Dr. Folkman’s belief in angiogenesis as a cancer-cell proliferator was finally vindicated in the late 1980s when a scientist from the biotechnology company Genentech discovered vascular endothelial growth factor (VEGF), a protein that stimulates the formation of new blood vessels. In 2004, Genentech’s drug bevacizumab (Avastin), developed to block VEGF, was approved by the FDA for use in combination with standard chemotherapy drugs in the treatment of metastatic colon cancer, and later, for non–small cell lung cancer and renal cell carcinoma. Bevacizumab was also subsequently approved as a single agent in the treatment of glioblastoma as well as in macular degeneration.

Fulfilling a Father’s Wish

A 1998 front-page article in The New York Times heralding Dr. Folkman’s laboratory work,2 including the discovery of endostatin and angiostatin as potential cancer fighters, ushered in an era of new hope about an end to cancer.
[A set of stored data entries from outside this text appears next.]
/-! `rotate3` -/

@[simp] theorem rotate3_cfg (s : State) : (rotate3 s).cfg = s.cfg := rfl
@[simp] theorem rotate3_terrain (s : State) : (rotate3 s).terrain = s.terrain := rfl
@[simp] theorem rotate3_frame (s : State) : (rotate3 s).frame = s.frame := rfl
@[simp] theorem rotate3_preview (s : State) : (rotate3 s).preview = s.preview := rfl
@[simp] theorem rotate3_glyph (s : State) : (rotate3 s).glyph = s.glyph := rfl
@[simp] theorem rotate3_anchorX (s : State) : (rotate3 s).anchorX = s.anchorX := rfl
@[simp] theorem rotate3_anchorY (s : State) : (rotate3 s).anchorY = s.anchorY := rfl
@[simp] theorem rotate3_cur (s : State) : (rotate3 s).cur = s.cur := rfl
@[simp] theorem rotate3_nextPiece (s : State) : (rotate3 s).nextPiece = s.nextPiece := rfl
@[simp] theorem rotate3_score (s : State) : (rotate3 s).score = s.score := rfl
@[simp] theorem rotate3_halt (s : State) : (rotate3 s).halt = s.halt := rfl
@[simp] theorem rotate3_scan (s : State) : (rotate3 s).scan = s.scan := rfl
@[simp] theorem rotate3_msTick (s : State) : (rotate3 s).msTick = s.msTick := rfl
@[simp] theorem rotate3_debTick (s : State) : (rotate3 s).debTick = s.debTick := rfl
@[simp] theorem rotate3_sr (s : State) : (rotate3 s).sr = s.sr := rfl
@[simp] theorem rotate3_out (s : State) : (rotate3 s).out = s.out := rfl
@[simp] theorem rotate3_cont (s : State) : (rotate3 s).cont = s.cont := rfl
@[simp] theorem rotate3_resp (s : State) : (rotate3 s).resp = s.resp := rfl
@[simp] theorem rotate3_port (s : State) : (rotate3 s).port = s.port := rfl
@[simp] theorem rotate3_sched (s : State) : (rotate3 s).sched = s.sched := rfl
@[simp] theorem rotate3_draws (s : State) : (rotate3 s).draws = s.draws := rfl

/-! `toggleCells` -/

@[simp] theorem toggleCells_cfg (old new : List Cell) (s : State) : (toggleCells old new s).cfg = s.cfg := rfl
@[simp] theorem toggleCells_terrain (old new : List Cell) (s : State) :
    (toggleCells old new s).terrain = s.terrain := rfl
@[simp] theorem toggleCells_active (old new : List Cell) (s : State) :
    (toggleCells old new s).active = new.foldl setCell (old.foldl clearCell s.active) := rfl
@[simp] theorem toggleCells_frame (old new : List Cell) (s : State) :
    (toggleCells old new s).frame = s.frame := rfl
@[simp] theorem toggleCells_preview (old new : List Cell) (s : State) :
    (toggleCells old new s).preview = s.preview := rfl
@[simp] theorem toggleCells_glyph (old new : List Cell) (s : State) :
    (toggleCells old new s).glyph = s.glyph := rfl
@[simp] theorem toggleCells_anchorX (old new : List Cell) (s : State) :
    (toggleCells old new s).anchorX = s.anchorX := rfl
@[simp] theorem toggleCells_anchorY (old new : List Cell) (s : State) :
    (toggleCells old new s).anchorY = s.anchorY := rfl
@[simp] theorem toggleCells_cur (old new : List Cell) (s : State) : (toggleCells old new s).cur = s.cur := rfl
@[simp] theorem toggleCells_nextPiece (old new : List Cell) (s : State) :
    (toggleCells old new s).nextPiece = s.nextPiece := rfl
@[simp] theorem toggleCells_score (old new : List Cell) (s : State) :
    (toggleCells old new s).score = s.score := rfl
@[simp] theorem toggleCells_halt (old new : List Cell) (s : State) : (toggleCells old new s).halt = s.halt := rfl
@[simp] theorem toggleCells_scan (old new : List Cell) (s : State) : (toggleCells old new s).scan = s.scan := rfl
@[simp] theorem toggleCells_msTick (old new : List Cell) (s : State) :
    (toggleCells old new s).msTick = s.msTick := rfl
@[simp] theorem toggleCells_debTick (old new : List Cell) (s : State) :
    (toggleCells old new s).debTick = s.debTick := rfl
@[simp] theorem toggleCells_sr (old new : List Cell) (s : State) : (toggleCells old new s).sr = s.sr := rfl
@[simp] theorem toggleCells_out (old new : List Cell) (s : State) : (toggleCells old new s).out = s.out := rfl
@[simp] theorem toggleCells_cont (old new : List Cell) (s : State) : (toggleCells old new s).cont = s.cont := rfl
@[simp] theorem toggleCells_resp (old new : List Cell) (s : State) : (toggleCells old new s).resp = s.resp := rfl
@[simp] theorem toggleCells_port (old new : List Cell) (s : State) : (toggleCells old new s).port = s.port := rfl
@[simp] theorem toggleCells_sched (old new : List Cell) (s : State) :
    (toggleCells old new s).sched = s.sched := rfl
@[simp] theorem toggleCells_draws (old new : List Cell) (s : State) :
    (toggleCells old new s).draws = s.draws := rfl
The piece quoted Dr. James Watson, a Nobel laureate for the discovery of the structure of DNA, saying, “Judah is going to cure cancer in 2 years.” But Dr. Folkman refuted that claim in an issue of Scientific American later that year.3

“I don’t think angiogenesis inhibitors will be the cure for cancer,” he said. “But I do think that they will make cancer more survivable and controllable, especially in conjunction with radiation, chemotherapy, and other treatments.”

Today, there are a dozen antiangiogenic drugs approved in oncology, including thalidomide (Thalomid), lenalidomide (Revlimid), sunitinib (Sutent), temsirolimus (Torisel), and everolimus (Afinitor), with more on the way.
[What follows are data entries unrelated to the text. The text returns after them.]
-- ==== Sys2Proof/Laws/Micro.lean ====
section
/-! SUPPORT. The micro-steps of the HOST agent: what each leaves alone, how they run with TICK events between them, and what
the row writes of `COMPOSE()` add up to. -/

namespace Sys2Proof.Machine

/-- No micro-step writes the configuration. -/
@[simp] theorem runMicro_cfg (m : Micro) (s : State) : (runMicro m s).cfg = s.cfg := by
  cases m <;> first | rfl | (simp only [runMicro]; split <;> rfl)

/-- The state without what the TICK agent writes: two states that agree on it differ by ticks only. -/
def scanZeroed (s : State) : State := { s with scan := 0, msTick := 0, debTick := 0, sr := 0, out := 0 }

/-- A micro-step that neither reads nor writes a tick counter. -/
def Timeless : Micro → Prop
  | .composeBase _ | .composePreview _ | .composeGlyph _ | .paint _ _ | .clearSession | .setHalt | .respond _ => True
  | .clearMs | .waitMs => False

theorem scanZeroed_tick (s : State) : scanZeroed (tickEvent s) = scanZeroed s := rfl

theorem scanZeroed_runMicro {m : Micro} (h : Timeless m) (s : State) :
    scanZeroed (runMicro m s) = runMicro m (scanZeroed s) := by
  cases m <;> first | rfl | exact h.elim

theorem runMicro_cont {m : Micro} (h : Timeless m) (s : State) (c : List Micro) :
    runMicro m { s with cont := c } = { runMicro m s with cont := c } := by
  cases m <;> first | rfl | exact h.elim

/-- Micro-steps performed one after another. -/
def runMicros (ms : List Micro) (s : State) : State := ms.foldl (fun u m => runMicro m u) s

theorem runMicro_scan {m : Micro} (h : Timeless m) (s : State) :
    (runMicro m s).scan = s.scan ∧ (runMicro m s).msTick = s.msTick ∧ (runMicro m s).debTick = s.debTick := by
  cases m <;> first | exact ⟨rfl, rfl, rfl⟩ | exact h.elim

/-- Timeless micro-steps with any TICK events between them: the state but for the scan state is what the micro-steps alone
make of it, and each tick counts once (R70). -/
theorem runTurns_timeless (turns : List Turn) : ∀ (s : State) (ms later : List Micro), (∀ m ∈ ms, Timeless m) →
    s.cont = ms ++ later → Turn.reset ∉ turns → turns.count .host ≤ ms.length →
    ∃ t, runTurns turns s = .next t ∧
      scanZeroed t = { runMicros (ms.take (turns.count .host)) (scanZeroed s) with
        cont := ms.drop (turns.count .host) ++ later } ∧
      t.scan = s.scan + BitVec.ofNat 5 (turns.count .tick) ∧
      t.msTick = counted s.cfg.tickW (turns.count .tick) s.msTick ∧
      t.debTick = counted s.cfg.debW (turns.count .tick) s.debTick := by
  induction turns with
  | nil =>
    intro s ms later hp hc _ _
    refine ⟨s, rfl, ?_, by simp, by simp, by simp⟩
    simp only [List.count_nil, List.take_zero, List.drop_zero, runMicros, List.foldl_nil, ← hc]
    rfl
  | cons a l ih =>
    intro s ms later hp hc hr hn
    have hr' : Turn.reset ∉ l := fun h => hr (List.mem_cons_of_mem _ h)
    cases a with
    | reset => exact absurd (List.mem_cons_self) hr
    | tick =>
      simp only [List.count_cons, show ((Turn.tick == Turn.host) = false) from rfl,
        show ((Turn.tick == Turn.tick) = true) from rfl] at *
      obtain ⟨t, h1, h2, h3, h4, h5⟩ := ih (tickEvent s) ms later hp hc hr' (by simpa using hn)
      refine ⟨t, ?_, ?_, ?_, ?_, ?_⟩
      · simpa [runTurns, move, exec, execTick] using h1
      · simpa [scanZeroed_tick] using h2
      · rw [h3]; simp only [tickEvent_scan, if_true, BitVec.ofNat_add]; rw [BitVec.add_assoc, BitVec.add_comm 1#5]
      · rw [h4, tickEvent_cfg, tickEvent_msTick, counted_countUp]; simp only [if_true]
      · rw [h5, tickEvent_cfg, tickEvent_debTick, counted_countUp]; simp only [if_true]
    | host =>
      cases ms with
      | nil => simp at hn
      | cons m ms =>
        have hm : Timeless m := hp m List.mem_cons_self
        have hp' : ∀ x ∈ ms, Timeless x := fun x hx => hp x (List.mem_cons_of_mem _ hx)
        simp only [List.count_cons, show ((Turn.host == Turn.host) = true) from rfl,
          show ((Turn.host == Turn.tick) = false) from rfl] at *
        have hmove : move .host s = .next (runMicro m { s with cont := ms ++ later }) := by
          simp [move, hostMove, hc]
        have hcont : (runMicro m { s with cont := ms ++ later }).cont = ms ++ later := by
          rw [runMicro_cont hm]
        obtain ⟨t, h1, h2, h3, h4, h5⟩ :=
          ih (runMicro m { s with cont := ms ++ later }) ms later hp' hcont hr' (by simpa using hn)
        refine ⟨t, ?_, ?_, ?_, ?_, ?_⟩
        · simp [runTurns, hmove, h1]
        · rw [h2, scanZeroed_runMicro hm]; simp only [if_true]
          simp only [List.take_succ_cons, List.drop_succ_cons]
          have : scanZeroed { s with cont := ms ++ later } = { scanZeroed s with cont := ms ++ later } := rfl
          rw [this, runMicro_cont hm]
          have key : ∀ (l : List Micro) (u : State) (c : List Micro), (∀ x ∈ l, Timeless x) → ∀ d,
              { runMicros l { u with cont := c } with cont := d } = { runMicros l u with cont := d } := by
            intro l
            induction l with
            | nil => intro u c _ d; rfl
            | cons x l ih2 =>
              intro u c hx d
              simp only [runMicros, List.foldl_cons]
              rw [runMicro_cont (hx x List.mem_cons_self)]
              exact ih2 _ _ (fun y hy => hx y (List.mem_cons_of_mem _ hy)) d
          rw [key _ _ _ (fun x hx => hp' x (List.mem_of_mem_take hx))]
          rfl
        · rw [h3, (runMicro_scan hm _).1]; simp
        · rw [h4, (runMicro_scan hm _).2.1, runMicro_cfg]; simp
        · rw [h5, (runMicro_scan hm _).2.2, runMicro_cfg]; simp

theorem runMicros_append (a b : List Micro) (s : State) : runMicros (a ++ b) s = runMicros b (runMicros a s) := by
  simp [runMicros, List.foldl_append]

/-- Only `frame` may differ. -/
def OnlyFrame (s t : State) : Prop := t = { s with frame := t.frame }

theorem OnlyFrame.trans {a b c : State} (h : OnlyFrame a b) (g : OnlyFrame b c) : OnlyFrame a c := by
  unfold OnlyFrame at *
  rw [h] at g
  exact g

theorem runMicros_base (l : List (Fin 32)) : ∀ s : State, OnlyFrame s (runMicros (l.map .composeBase) s) ∧
    ∀ i : Fin 32, (runMicros (l.map .composeBase) s).frame[i] =
      if i ∈ l then s.terrain[i] ||| s.active[i] else s.frame[i] := by
  induction l with
  | nil => intro s; exact ⟨rfl, fun i => by simp [runMicros]⟩
  | cons x l ih =>
    intro s
    obtain ⟨h1, h2⟩ := ih (runMicro (.composeBase x) s)
    refine ⟨OnlyFrame.trans (b := runMicro (.composeBase x) s) rfl h1, fun i => ?_⟩
    have : runMicros ((x :: l).map .composeBase) s = runMicros (l.map .composeBase) (runMicro (.composeBase x) s) := rfl
    rw [this, h2]
    simp only [runMicro, State.setFrame_terrain, State.setFrame_active, State.setFrame_frame]
    rw [set_getElem_fin]
    by_cases h : i ∈ l
    · simp [h]
    · by_cases hx : i = x
      · subst hx; simp [h]
      · simp [h, hx]

theorem runMicros_preview (l : List (Fin 2)) : ∀ s : State, l.Nodup →
    OnlyFrame s (runMicros (l.map .composePreview) s) ∧
    ∀ i : Fin 32, (runMicros (l.map .composePreview) s).frame[i] = s.frame[i] ||| 
      (if i = previewRow s.cfg 0 ∧ 0 ∈ l then s.preview[0]
        else if i = previewRow s.cfg 1 ∧ 1 ∈ l then s.preview[1] else 0#16) := by
  intro s hl
  have hne : previewRow s.cfg 0 ≠ previewRow s.cfg 1 := by simp [previewRow, Fin.ext_iff]
  have h0 : ∀ (s : State) (k : Fin 2) (i : Fin 32), (runMicro (.composePreview k) s).frame[i] =
      if i = previewRow s.cfg k then s.frame[i] ||| s.preview[k] else s.frame[i] := by
    intro s k i
    simp only [runMicro, State.setFrame_frame]
    rw [set_getElem_fin]
    split <;> simp_all
  have hlist : l = [] ∨ l = [0] ∨ l = [1] ∨ l = [0,1] ∨ l = [1,0] := by
    rcases l with _ | ⟨a, _ | ⟨b, _ | ⟨c, l⟩⟩⟩
    · simp
    · fin_cases a <;> simp
    · fin_cases a <;> fin_cases b <;> simp_all
    · exfalso
      have := hl.length_le_card
      simp at this
  rcases hlist with rfl | rfl | rfl | rfl | rfl
  · exact ⟨rfl, fun i => by simp [runMicros]⟩
  · refine ⟨rfl, fun i => ?_⟩
    simp only [runMicros, List.map_cons, List.map_nil, List.foldl_cons, List.foldl_nil, h0]
    split <;> simp_all
  · refine ⟨rfl, fun i => ?_⟩
    simp only [runMicros, List.map_cons, List.map_nil, List.foldl_cons, List.foldl_nil, h0]
    split <;> simp_all
  · refine ⟨rfl, fun i => ?_⟩
    simp only [runMicros, List.map_cons, List.map_nil, List.foldl_cons, List.foldl_nil, h0]
    have : (runMicro (.composePreview 0) s).cfg = s.cfg := rfl
    rw [this]
    have : (runMicro (.composePreview 0) s).preview = s.preview := rfl
    rw [this]
    split <;> split <;> simp_all
  · refine ⟨rfl, fun i => ?_⟩
    simp only [runMicros, List.map_cons, List.map_nil, List.foldl_cons, List.foldl_nil, h0]
    have : (runMicro (.composePreview 1) s).cfg = s.cfg := rfl
    rw [this]
    have : (runMicro (.composePreview 1) s).preview = s.preview := rfl
    rw [this]
    split <;> split <;> simp_all

/-- The union of the three glyph buffers at a glyph row. -/
def glyphUnion (s : State) (k : Fin 5) : Row := s.glyph[0][k] ||| s.glyph[1][k] ||| s.glyph[2][k]

theorem glyphRow_inj (c : Config) {a b : Fin 5} (h : glyphRow c a = glyphRow c b) : a = b := by
  simp [glyphRow, Fin.ext_iff] at h; exact Fin.ext h

theorem runMicros_glyph (l : List (Fin 5)) : ∀ s : State, l.Nodup →
    OnlyFrame s (runMicros (l.map .composeGlyph) s) ∧
    ∀ i : Fin 32, (∀ k ∈ l, i = glyphRow s.cfg k →
        (runMicros (l.map .composeGlyph) s).frame[i] = s.frame[i] ||| glyphUnion s k) ∧
      ((∀ k ∈ l, i ≠ glyphRow s.cfg k) → (runMicros (l.map .composeGlyph) s).frame[i] = s.frame[i]) := by
  induction l with
  | nil => intro s _; exact ⟨rfl, fun i => ⟨by simp, fun _ => rfl⟩⟩
  | cons x l ih =>
    intro s hl
    have hl' := List.nodup_cons.mp hl
    obtain ⟨h1, h2⟩ := ih (runMicro (.composeGlyph x) s) hl'.2
    refine ⟨OnlyFrame.trans (b := runMicro (.composeGlyph x) s) rfl h1, fun i => ?_⟩
    have e : runMicros ((x :: l).map .composeGlyph) s =
        runMicros (l.map .composeGlyph) (runMicro (.composeGlyph x) s) := rfl
    have hf : (runMicro (.composeGlyph x) s).frame[i] =
        if i = glyphRow s.cfg x then s.frame[i] ||| glyphUnion s x else s.frame[i] := by
      simp only [runMicro, State.setFrame_frame]
      rw [set_getElem_fin]
      split
      · rename_i h; subst h; simp [glyphUnion, BitVec.or_assoc]
      · rfl
    obtain ⟨h3, h4⟩ := h2 i
    rw [e]
    refine ⟨fun k hk hi => ?_, fun h => ?_⟩
    · rcases List.mem_cons.mp hk with rfl | hk
      · rw [h4, hf, if_pos hi]
        intro k' hk' hi'
        have := glyphRow_inj _ (hi.symm.trans hi')
        subst this
        exact hl'.1 hk'
      · rw [h3 k hk hi, hf, if_neg]
        · rfl
        · intro hx
          have := glyphRow_inj _ (hx.symm.trans hi)
          subst this
          exact hl'.1 hk
    · rw [h4 (fun k hk => h k (List.mem_cons_of_mem _ hk)), hf, if_neg (h x List.mem_cons_self)]

theorem glyphOverlay_row (s : State) (k : Fin 5) : glyphOverlay s (glyphRow s.cfg k) = glyphUnion s k := by
  unfold glyphOverlay glyphRow glyphUnion
  rw [dif_pos (by constructor <;> simp; omega)]
  simp

theorem glyphOverlay_none (s : State) (i : Fin 32) (h : ∀ k, i ≠ glyphRow s.cfg k) : glyphOverlay s i = 0#16 := by
  unfold glyphOverlay
  rw [dif_neg]
  intro ⟨h1, h2⟩
  apply h ⟨i.val - s.cfg.glyphRow0.val, by omega⟩
  apply Fin.ext; simp [glyphRow]; omega

theorem timeless_composeMicros : ∀ m ∈ composeMicros, Timeless m := by
  intro m hm
  simp only [composeMicros, List.mem_append, List.mem_map] at hm
  rcases hm with (⟨_, _, rfl⟩ | ⟨_, _, rfl⟩) | ⟨_, _, rfl⟩ <;> trivial

theorem timeless_composeAndRespond : ∀ m ∈ composeAndRespond, Timeless m := by
  intro m hm
  rcases List.mem_append.mp hm with h | h
  · exact timeless_composeMicros m h
  · simp at h; subst h; trivial

theorem OnlyFrame.terrain {s t : State} (h : OnlyFrame s t) : t.terrain = s.terrain := by unfold OnlyFrame at h; rw [h]

theorem OnlyFrame.active {s t : State} (h : OnlyFrame s t) : t.active = s.active := by unfold OnlyFrame at h; rw [h]

theorem OnlyFrame.preview {s t : State} (h : OnlyFrame s t) : t.preview = s.preview := by unfold OnlyFrame at h; rw [h]

theorem OnlyFrame.glyph {s t : State} (h : OnlyFrame s t) : t.glyph = s.glyph := by unfold OnlyFrame at h; rw [h]

theorem OnlyFrame.cfg {s t : State} (h : OnlyFrame s t) : t.cfg = s.cfg := by unfold OnlyFrame at h; rw [h]

/-- The 39 row writes of `COMPOSE()` build the frame of R197 and write nothing else. -/
theorem runMicros_compose (s : State) : OnlyFrame s (runMicros composeMicros s) ∧
    ∀ i : Fin 32, (runMicros composeMicros s).frame[i] = composedRow s i := by
  unfold composeMicros
  rw [runMicros_append, runMicros_append]
  obtain ⟨a1, a2⟩ := runMicros_base (List.finRange 32) s
  generalize runMicros ((List.finRange 32).map .composeBase) s = u at *
  obtain ⟨b1, b2⟩ := runMicros_preview (List.finRange 2) u (by decide)
  generalize runMicros ((List.finRange 2).map .composePreview) u = v at *
  obtain ⟨c1, c2⟩ := runMicros_glyph (List.finRange 5) v (by decide)
  refine ⟨(a1.trans b1).trans c1, fun i => ?_⟩
  have hv : v.frame[i] = s.terrain[i] ||| s.active[i] ||| previewOverlay s i := by
    rw [b2, a2, if_pos (List.mem_finRange i)]
    simp [previewOverlay, a1.cfg, a1.preview]
  have hvc : v.cfg = s.cfg := b1.cfg.trans a1.cfg
  have hvg : v.glyph = s.glyph := b1.glyph.trans a1.glyph
  unfold composedRow
  by_cases h : ∃ k, i = glyphRow v.cfg k
  · obtain ⟨k, hk⟩ := h
    rw [(c2 i).1 k (List.mem_finRange k) hk, hv, hk, hvc, glyphOverlay_row]
    simp [glyphUnion, hvg]
  · have h' : ∀ k, i ≠ glyphRow v.cfg k := fun k hk => h ⟨k, hk⟩
    rw [(c2 i).2 (fun k _ => h' k), hv, glyphOverlay_none s i (by rw [← hvc]; exact h')]
    simp
end Sys2Proof.Machine
end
On January 14, 2008, Judah Folkman died of an apparent heart attack while waiting to change planes at a Denver airport on his way to a medical conference in Vancouver, British Columbia.
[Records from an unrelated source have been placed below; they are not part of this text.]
-- ==== Sys2Proof/Tests/Slice0.lean ====
section
/-! SUPPORT. The tests: ill-formed terms refused, a word of every row decoded, one step of every operation with a
result from `spec/95_test_vectors.md` or by hand from the cited rule, and a witness for the hypotheses of every
statement. The configuration is TC1 of that file; nothing follows from it about a board. -/

namespace Sys2Proof.Tests

open Sys2Proof Sys2Proof.Machine

set_option Elab.async false

/-! ## The test configuration and small boards -/

/-- `F3` of TC1. -/
def digitRows : List (List Nat) :=
  [[7, 5, 5, 5, 7], [2, 6, 2, 2, 7], [7, 1, 7, 4, 7], [7, 1, 7, 1, 7], [5, 5, 7, 1, 1]] ++
    [[7, 4, 7, 1, 7], [7, 4, 7, 5, 7], [7, 1, 1, 1, 1], [7, 5, 7, 5, 7], [7, 5, 7, 1, 7]]

/-- `SHAPE` of TC1. -/
def shapes : Vector (Row × Row) 7 :=
  #v[(0x0000#16, 0x0780#16), (0x0200#16, 0x0380#16), (0x0080#16, 0x0380#16), (0x0300#16, 0x0300#16),
    (0x0180#16, 0x0300#16), (0x0100#16, 0x0380#16), (0x0300#16, 0x0180#16)]

/-- TC1. -/
def tc1 : Config where
  spawnX := 8#4
  spawnY := 9#5
  shapeRow0 := 8
  shape := shapes
  previewShape := tabulate fun t => (shapes[t].1 >>> 6, shapes[t].2 >>> 6)
  previewRow0 := 6
  glyphRow0 := 1
  font := tabulate fun p => tabulate fun d => tabulate fun k =>
    BitVec.ofNat 16 ((digitRows[d.val]?.getD []).getD k.val 0) <<< (12 - 4 * p.val)
  tickPeriodNs := 1
  blinkTicks := 3

/-- The reset state of a TC1 board. -/
def start : State := State.afterReset tc1 [] [] 0

/-- A layer given by the rows that differ from `v`. -/
def layer (v : Nat → Row) (rows : List (Nat × Row)) : Rows :=
  tabulate fun i => (rows.lookup i.val).getD (v i.val)

/-- The walls of an empty board (R236). -/
def walls (i : Nat) : Row := if i < 8 then 0#16 else 0xC003#16

/-- No block. -/
def nothing (_ : Nat) : Row := 0#16

/-- The T piece as spawned after `INIT 5`, `SPAWN 2`. -/
def tPiece : State := { start with
  terrain := layer walls []
  active := layer nothing [(8, 0x0100#16), (9, 0x0380#16)]
  anchorX := 8#4, anchorY := 9#5, cur := 5, nextPiece := 2 }

/-- The I piece as spawned: horizontal. -/
def iPiece : State := { tPiece with active := layer nothing [(9, 0x0780#16)], cur := 0, nextPiece := 0 }

/-- The halted board. -/
def halted : State := { start with halt := true }

/-- The outcome is a next state with the property. -/
def goesTo (o : Result) (p : State → Bool) : Bool :=
  match o with
  | .next t => p t
  | .fault _ | .refused _ => false

/-- The next state of an outcome. -/
def nextOf (o : Result) : State :=
  match o with
  | .next t => t
  | .fault _ | .refused _ => start

theorem next_of {o : Result} (h : goesTo o (fun _ => true) = true) : o = .next (nextOf o) := by
  cases o with
  | next t => rfl
  | fault f => cases h
  | refused r => cases h

/-- The response of the state reached. -/
def answers (o : Result) (err : Bool) (v : Nat) : Bool := goesTo o fun t => t.resp == some ⟨err, BitVec.ofNat 32 v⟩

/-! ## Well-formedness: an ill-formed term for each check (R93, R37) -/

theorem test_illformed_wrt : (Instr.wrt 32#8 0#16).wf = false := by decide +kernel
theorem test_illformed_rdt : (Instr.rdt 32#8).wf = false := by decide +kernel
theorem test_illformed_wra : (Instr.wra 32#8 0#16).wf = false := by decide +kernel
theorem test_illformed_rda : (Instr.rda 32#8).wf = false := by decide +kernel
theorem test_illformed_wrf : (Instr.wrf 32#8 0#16).wf = false := by decide +kernel
theorem test_illformed_rdf : (Instr.rdf 32#8).wf = false := by decide +kernel
theorem test_illformed_isfull : (Instr.isfull 32#8).wf = false := by decide +kernel
theorem test_illformed_wrp : (Instr.wrp 2#8 0#16).wf = false := by decide +kernel
theorem test_illformed_rdp : (Instr.rdp 2#8).wf = false := by decide +kernel
theorem test_illformed_wrg_place : (Instr.wrg 3#4 0#4 0#16).wf = false := by decide +kernel
theorem test_illformed_wrg_row : (Instr.wrg 0#4 5#4 0#16).wf = false := by decide +kernel
theorem test_illformed_rdg_place : (Instr.rdg 3#4 0#4).wf = false := by decide +kernel
theorem test_illformed_rdg_row : (Instr.rdg 0#4 5#4).wf = false := by decide +kernel
theorem test_illformed_rdcsr : (Instr.rdcsr 0x0B#8).wf = false := by decide +kernel
theorem test_illformed_wrcsr_read_only : (Instr.wrcsr 0x00#8 1#16).wf = false := by decide +kernel
theorem test_illformed_wrcsr_anchor_x : (Instr.wrcsr 0x06#8 16#16).wf = false := by decide +kernel
theorem test_illformed_wrcsr_anchor_y : (Instr.wrcsr 0x07#8 32#16).wf = false := by decide +kernel
theorem test_illformed_wrcsr_cur : (Instr.wrcsr 0x08#8 7#16).wf = false := by decide +kernel
theorem test_illformed_wrcsr_next : (Instr.wrcsr 0x09#8 7#16).wf = false := by decide +kernel
theorem test_illformed_desc : (Instr.desc 7#8).wf = false := by decide +kernel
theorem test_illformed_spawn : (Instr.spawn 7#8).wf = false := by decide +kernel
theorem test_illformed_init : (Instr.init 7#8).wf = false := by decide +kernel
theorem test_wellformed_bounds :
    (Instr.wrt 31#8 0xFFFF#16).wf = true ∧ (Instr.wrg 2#4 4#4 0#16).wf = true ∧
    (Instr.wrcsr 0x07#8 31#16).wf = true ∧ (Instr.desc 6#8).wf = true := by decide +kernel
“Dr. Folkman was like no other,” said Dr. Brem. “He was very inspiring and always full of enthusiasm. He could look 30 years or more into the future. His work preceded all of the translational research we have today in cancer and ophthalmology as well as other vascular diseases. He understood the importance of experiments, of logical thinking. Even as a student, I really had those moments of feeling that this man [Judah Folkman] was going to transform medicine.”

Dr. Folkman’s contributions to cancer research, and his career as a relentless scientist, caring physician, and gifted teacher, show beyond doubt that he lived up to his father’s admonition to become “a rabbi-like doctor.” ■ 

References

1. Cooke R: Dr. Folkman’s War: Angiogenesis and the Struggle to Defeat Cancer. New York, Random House, 2001.

2. Kolata G: Hope in the lab—a special report: A cautious awe greets drugs that eradicate tumors in mice. The New York Times. May 3, 1998.

3. Ezzell C: Starving tumors of their lifeblood. Scientific American. October 1998.